Setting the right price at entry
First Insight engages consumers through “gamification” (turning surveys into games). The system shows users product close-ups, price points and other factors, then uses games to gauge customer interest. In most cases, consumers are engaged through e-mail, social media or the retailer’s website. In some instances, there are incentives to respond.
“We are enabling the retailer or manufacturer to engage their own customers online so we can get the insight,” Shea says. “They are typically grouped 20 to 30 [products] at a time and we can get the data in 48 to 72 hours.”
Shea says retailers can also “drill down” into the data to gain more insight and can tag items to later use the data to gauge preliminary interest on certain products at certain price points. A fashion retailer might learn that red dresses in the $55-$60 price range are big sellers at certain locations, then try to introduce new similar products or find a way to boost margin.
“You can really drill down with the data to see what products people want, where they want it geographically and demographically and what prices they’re willing to pay,” Shea says. “All the data is essentially real-time.” First Insight says it’s a fast and relevant way to “connect with and think like your customer,” and also offers the ability to capture additional customers.
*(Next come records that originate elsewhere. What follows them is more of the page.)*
/-! ### The planner -/

/-- The planner's launch. Without permission it stages nothing. With it, a loop member that parks at the head of the loop
is re-fed when the schedule head is simplex, has no loop room, is not eligible or is absent, or in DRAINING, and while the
re-feed is not ready the planner waits; otherwise an eligible head is picked in RUNNING, a duplex one with loop room, a
simplex one with the loop empty. A head is eligible when its tray is ready, its stacker is not full, the path table has
room, and its piece is not the open piece, or the open piece is eligible (part of R17, R56 to R61, R65). -/
def Obligations.PlannerLaunches : Prop :=
  ∀ s : State,
    let may := s.plan.staged = none ∧ s.run.hold = false ∧ s.occupancy ≤ 5 ∧
      (s.run.state = .running ∨ s.run.state = .draining)
    let room (h : LogicalSheet) := s.cfg.loopLength ≠ 0 ∧ s.plan.commitment + h.length + s.cfg.loopGap ≤ s.cfg.loopLength
    let back := s.track.loop ≠ [] ∧
      (s.run.state = .draining ∨
        ∀ h, s.fetch.schedule.head? = some h → h.plex = .simplex ∨ ¬room h ∨ s.eligible h = false)
    (¬may → tryStage s = s) ∧
    (∀ l ls e, may → back → s.track.loop = l :: ls → s.entry? l = some e →
      (e.phase = .parked → (∀ x, e.sheet = some x → s.stackerFull e.ident.output = false) → tryStage s = refeed e s) ∧
      (e.phase ≠ .parked → tryStage s = s) ∧
      (e.sheet ≠ none → s.stackerFull e.ident.output = true → tryStage s = s)) ∧
    (∀ h hs, may → ¬back → s.fetch.schedule = h :: hs →
      (s.run.state = .running → s.eligible h = true → (h.plex = .duplex → room h) →
        (h.plex = .simplex → s.track.loop = []) → tryStage s = pick h s) ∧
      (s.run.state = .draining ∨ s.eligible h = false → tryStage s = s)) ∧
    (may → s.track.loop = [] → s.fetch.schedule = [] → tryStage s = s) ∧
    ∀ h : LogicalSheet, s.eligible h = true ↔
      (∀ p, s.fetch.openPiece = some p → (h.seq - p.firstSeq).toNat < 8388608 → p.eligible = true) ∧
        s.pins.trayrdy[h.tray] = true ∧ (h.output = .a → s.pins.stkfullA = false) ∧
        (h.output = .b → s.pins.stkfullB = false) ∧ s.track.path.length < s.cfg.pathDepth

/-- What a pick and a re-feed do. A pick takes the head of the schedule into a new attached entry with the next launch
number, in phase FEEDING, staged, and arms the LE of its feed station and of REG at the tray's distances; a duplex
entry joins the loop FIFO's tail and U rises by its length plus the loop gap. A re-feed sends the loop's head on its
second leg in phase REFEEDING, blank if detached, staged, leaves it in the loop, and arms the LOOPOUT LE at P, the REG
LE and the LOOPOUT TE. In estimate mode the late tolerances are doubled. Both pulse their line and enter the history,
the pick with its tray, the re-feed with the blank flag (part of R26, R61, R63, R65, R82, R171). That these entries
carry P, the run state and no station is log entry 12 (DEDUCED). -/
def Obligations.LaunchesMoveSheets : Prop :=
  ∀ s : State,
    let late (n : Nat) := if s.time.estimate then min (2 * n) 65535 else n
    let leading (l : Launch) (st : Station) (distance : Nat) : Item :=
      { kind := .edge l st .le, pos := s.time.pos + BitVec.ofNat 24 distance, early := (s.cfg.station st).early
        late := late (s.cfg.station st).late }
    let remembers (kind : HistKind) (serial : Option Serial) (seq : Seq) (l : Launch) : HistoryUnit :=
      s.history.remembering
        { kind := kind, station := none, serial := serial, seq := some seq, launch := some l, pos := s.time.pos
          runState := s.run.state }
    (∀ h hs, s.fetch.schedule = h :: hs →
      let t := pick h s
      let duplex := h.plex = .duplex
      t.fetch = { s.fetch with schedule := hs } ∧
      (∃ e, t.track.path = s.track.path ++ [e] ∧ e.launch = s.plan.counter ∧ e.sheet = some h ∧ e.serial = none ∧
        e.leg = .first ∧ e.phase = .feeding ∧ e.route = none ∧ e.blank = false ∧ e.pickPos = s.time.pos ∧
        e.releasePos = none ∧ e.ident.seq = h.seq ∧ e.ident.piece = h.piece ∧ e.ident.length = h.length) ∧
      t.track.loop = (if duplex then s.track.loop ++ [s.plan.counter] else s.track.loop) ∧
      t.plan =
        { s.plan with
          counter := s.plan.counter + 1, staged := some s.plan.counter
          commitment := if duplex then s.plan.commitment + (h.length + s.cfg.loopGap) else s.plan.commitment } ∧
      t.expect =
        { s.expect with
          items :=
            insertItem (leading s.plan.counter .reg (s.cfg.trays[h.tray]).p)
              (insertItem (leading s.plan.counter (feedStation h.tray) (s.cfg.trays[h.tray]).f) s.expect.items) } ∧
      t.history = remembers (.pick h.tray) none h.seq s.plan.counter ∧
      t.out = s.out ++ [.pick h.tray] ∧ s.holdsSame t) ∧
    ∀ e, e ∈ s.track.path → s.launchesDistinct →
      let t := refeed e s
      (∃ e' ∈ t.track.path, e'.launch = e.launch ∧ e'.sheet = e.sheet ∧ e'.serial = e.serial ∧ e'.leg = .second ∧
        e'.phase = .refeeding ∧ e'.refeedPos = some s.time.pos ∧ e'.route = e.route ∧
        e'.divTaken = false ∧ e'.fuseReached = false ∧ (e'.blank = true ↔ e.blank = true ∨ e.sheet = none)) ∧
      t.track.loop = s.track.loop ∧ t.plan = { s.plan with staged := some e.launch } ∧
      t.expect =
        { s.expect with
          items :=
            insertItem
              { kind := .edge e.launch .loopout .te, pos := s.time.pos + BitVec.ofNat 24 e.ident.length
                early := s.cfg.trailTol, late := late s.cfg.trailTol }
              (insertItem (leading e.launch .reg s.cfg.dLr)
                (insertItem (leading e.launch .loopout 0) s.expect.items)) } ∧
      t.history = remembers (.refeed (e.blank || e.sheet.isNone)) e.serial e.ident.seq e.launch ∧
      t.out = s.out ++ [.refeed] ∧ s.holdsSame t

/-- The release at the gate: a staged entry is released exactly when it is AT_GATE, the gap is MET, the hold latch is
clear, the run state is RUNNING or DRAINING and the last stacker release allows it. The release pulses GATE, frees the
gate, dates the entry's leg at P, gives the serial to an attached first leg and advances the next serial for it and
for no other, and ends the gap for its length and the minimum gap. It arms the XFER LE and the DIV event of the leg,
the TOP event of an attached entry, and the gap wait unless P has reached its position. It enters the history as
RELEASE with the leg and the serial it leaves, ahead of a FREEZE that it fires (that the entry carries P, the run
state and no station is log entry 12, DEDUCED) (part of R26, R27, R62, R68, R69, R77, R99, R171). -/
def Obligations.GateReleases : Prop :=
  ∀ (s : State) (e : PathEntry) (l : Launch), s.plan.staged = some l → s.entry? l = some e → s.launchesDistinct →
    let stacker := e.sheet ≠ none ∧ (e.leg = .second ∨ e.ident.plex = .simplex)
    let may := e.phase = .atGate ∧ s.plan.gapMet = true ∧ s.run.hold = false ∧
      (s.run.state = .running ∨ s.run.state = .draining) ∧
      (stacker → ∀ p, s.plan.lastStacker = some p → p.2 = e.ident.output)
    let serial := e.sheet ≠ none ∧ e.leg = .first
    let gap := s.time.pos + BitVec.ofNat 24 e.ident.length + BitVec.ofNat 24 s.cfg.minGap
    let event (k : ItemKind) (p : Pos) (items : List Item) : List Item :=
      insertItem { kind := k, pos := p, early := 0, late := 0 } items
    let xfer : Item :=
      { kind := .edge l .xfer .le, pos := s.time.pos + BitVec.ofNat 24 s.cfg.dX, early := (s.cfg.station .xfer).early
        late :=
          if s.time.estimate then min (2 * (s.cfg.station .xfer).late) 65535 else (s.cfg.station .xfer).late }
    let leg := event (.div l) (s.time.pos + BitVec.ofNat 24 s.cfg.dDv) (insertItem xfer s.expect.items)
    let imaged := if e.sheet ≠ none then event (.top l) (s.time.pos + BitVec.ofNat 24 s.cfg.dTop) leg else leg
    (¬may → tryRelease s = s) ∧
    (may →
      let t := tryRelease s
      .gate ∈ t.out ∧
      (∃ e' ∈ t.track.path, e'.launch = l ∧ e'.sheet = e.sheet ∧ e'.leg = e.leg ∧ e'.phase = .travel ∧
        e'.releasePos = some s.time.pos ∧ e'.divTaken = false ∧ e'.fuseReached = false ∧
        e'.serial = if serial then some s.tally.nextSerial else e.serial) ∧
      t.tally = { s.tally with nextSerial := if serial then s.tally.nextSerial + 1 else s.tally.nextSerial } ∧
      t.plan =
        { s.plan with
          staged := none, gapMet := s.reached gap, lastRelease := some (s.time.pos, e.ident.length)
          lastStacker := if stacker then some (l, e.ident.output) else s.plan.lastStacker } ∧
      t.expect = { s.expect with items := if s.reached gap then imaged else event .gap gap imaged } ∧
      t.history =
        { s.history.remembering
            { kind := .release e.leg, station := none, serial := if serial then some s.tally.nextSerial else e.serial
              seq := some e.ident.seq, launch := some l, pos := s.time.pos, runState := s.run.state } with
          frozen := t.history.frozen } ∧
      (s.history.frozen = true → t.history.frozen = true) ∧
      t.fetch = s.fetch ∧ t.track.loop = s.track.loop ∧ s.holdsSame t ∧ t.time = s.time ∧ t.run.state = s.run.state)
First Insight also works directly with brands and manufacturers. Shea says this is critical, as decisions at that level often need to be made up to 18 months before items hit the shelves, whereas retailers generally make buy commitments six to 12 months before products are in stores.
A number of prominent retailers and manufacturers use First Insight’s solutions, including The Limited, Saks Fifth Avenue and Avon; David’s Bridal was able to improve its forecast accuracy by more than 20 percent through First Insight’s predictive analytics solution.
Scheele says the cloud-based tool has allowed Vera Bradley to create deeper customer relationships, maintain brand awareness and build loyalty by continuing to deliver the products and prices that their customers want. It also uses the tool to research new categories like baby items, jewelry and drinkware. Benchmarking existing categories has also helped it avoid reductions in unit sales based upon pricing that is above what the market values.
“It allows us to gain fan insights on desired products and the perceived value and price sensitivities of future offerings,” says Scheele. “It has really given us a tool to test new styles prior to market introduction.”